С Виктором мы знали друг друга с детства. Вместе выросли, в один и тот же год поступили в Кембридж. В те дни я был его ближайшим другом. Покинув университет, мы виделись не так уж часто, потому что наши жизненные пути разошлись: по роду работы я подолгу находился за границей, он же энергично расширял собственное дело в Шропшире. Когда же нам удавалось встретиться, мы напрочь забывали о разлуке.

Работа увлекала меня, как и его, но денег и свободного времени нам хватало на то, чтобы не забывать о нашем любимом увлечении — альпинизме. Современный метр с его снаряжением и научными методами подготовки сочтет наши экспедиции дилетантскими — я говорю об идиллических днях до первой мировой войны, — и, оглядываясь назад, я не могу не согласиться с ним. Дай какие задатки профессионалов могли быть у двух молодых мужчин, которые с помощью рук и ног взбирались на скалы в Кемберленде и Уэльсе, а затем, набравшись опыта, отважились на более рискованные восхождения в южной Европе.

Тогда мы не кичились безрассудной храбростью, внимательнее прислушивались к прогнозам погоды и учились относиться к нашим горам с уважением: не как к врагу, которого надо покорить, но как к сопернику, победа над которым дается в честной борьбе. И мы, Виктор и я, стремились в горы не из любви к опасности или желания добавить еще один пик к нашему послужному списку. Мы увлекались альпинизмом, потому что любили побежденные нами горы.

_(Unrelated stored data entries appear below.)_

-- ==== Sys2Proof/Machine/Operands.lean ====
section
/-! DEFINITION. The operand resolver (spec/40_operand_resolution.md): the Value of every operand form, with its PC and SP
side effects (R69, R73 to R83), and reads and writes through a Value (R72). -/

namespace Sys2Proof.Machine

/-- `resolve(code)` (R69). The Value is fixed here, once (R71); only PC and SP of the state can change (R68). -/
def resolve (operand : Operand) (s : State) : Value × State :=
  match operand with
  | .reg r => (.addr (.register r), s)
  | .regInd r => (.addr (.ram (s.getReg r)), s)
  | .nextRegInd r =>
    let f := fetchWord s
    (.addr (.ram (f.1 + f.2.getReg r)), f.2)
  | .pop => (.addr (.ram s.sp), s.setSp (s.sp + 1))
  | .peek => (.addr (.ram s.sp), s)
  | .push => (.addr (.ram (s.sp - 1)), s.setSp (s.sp - 1))
  | .sp => (.addr .sp, s)
  | .pc => (.addr .pc, s)
  | .o => (.addr .o, s)
  | .nextInd =>
    let f := fetchWord s
    (.addr (.ram f.1), f.2)
  | .nextLit =>
    let f := fetchWord s
    (.lit f.1, f.2)
  | .lit n => (.lit (n.setWidth 16), s)

/-- `read(v)` (R72): "a literal operand reads as its value". -/
def readValue (v : Value) (s : State) : Word :=
  match v with
  | .addr c => load c s
  | .lit n => n

/-- `write(v, n)` (R72): "Writes to a literal are silently discarded". -/
def writeValue (v : Value) (n : Word) (s : State) : State :=
  match v with
  | .addr c => store c n s
  | .lit _ => s

/-- The two Values of a basic instruction and the state in which it executes. -/
structure Resolved where
  va : Value
  vb : Value
  st : State

/-- From the PC of a basic instruction's word: fetch the word, resolve `a`, then `b` (R70, 41_step_control.md R84). -/
def resolveTwo (a b : Operand) (s : State) : Resolved :=
  let ra := resolve a (fetchWord s).2
  let rb := resolve b ra.2
  ⟨ra.1, rb.1, rb.2⟩

/-- `x = read(a)`, read in the execute phase, after both resolutions (41_step_control.md R93, decision D5, log 7). -/
def Resolved.x (r : Resolved) : Word := readValue r.va r.st

/-- `y = read(b)`, read in the execute phase, after both resolutions. -/
def Resolved.y (r : Resolved) : Word := readValue r.vb r.st

/-- From the PC of a JSR's word: fetch the word, resolve `a`. -/
def resolveOne (a : Operand) (s : State) : Value × State := resolve a (fetchWord s).2

/-- What resolution does to SP (R83): +1 for POP, -1 for PUSH, each modulo 2^16. -/
def spDelta : Operand → Word
  | .pop => 1
  | .push => -1
  | .reg _ | .regInd _ | .nextRegInd _ | .peek | .sp | .pc | .o | .nextInd | .nextLit | .lit _ => 0

/-- Resolve a list of operands in order, for the side effects alone. -/
def resolveEffects : List Operand → State → State
  | [], s => s
  | c :: cs, s => resolveEffects cs (resolve c s).2

end Sys2Proof.Machine
end

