-- ==== Sys2Proof/Machine/Logic.lean ====
section
/-! DEFINITION. The meanings of SHL, SHR, AND, BOR and XOR (spec/42_alu.md R108 to R112). -/

namespace Sys2Proof.Machine

/-- SHL a, b (R108). -/
def execShl (a b : Operand) (s : State) : Result := execBasic aluShl a b s

/-- SHR a, b (R109). -/
def execShr (a b : Operand) (s : State) : Result := execBasic aluShr a b s

/-- AND a, b (R110). -/
def execAnd (a b : Operand) (s : State) : Result := execBasic aluAnd a b s

/-- BOR a, b (R111). -/
def execBor (a b : Operand) (s : State) : Result := execBasic aluBor a b s

/-- XOR a, b (R112). -/
def execXor (a b : Operand) (s : State) : Result := execBasic aluXor a b s

end Sys2Proof.Machine
end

Их настроение бывало более переменчивым, чем у капризной женщины, принося радость и страх и ни с чем не сравнимое состояние покоя. Никогда не удастся объяснить тягу человека к восхождениям. Когда-то давно люди поднимались на вершины, чтобы достичь звезд. Сегодня же любой может купить билет на самолет и чувствовать себя владыкой небес. Но там он не испытает крепости скалы под ногой, не ощутит дуновения ветра на разгоряченном лице, не познает тишины, которая бывает только на вершинах.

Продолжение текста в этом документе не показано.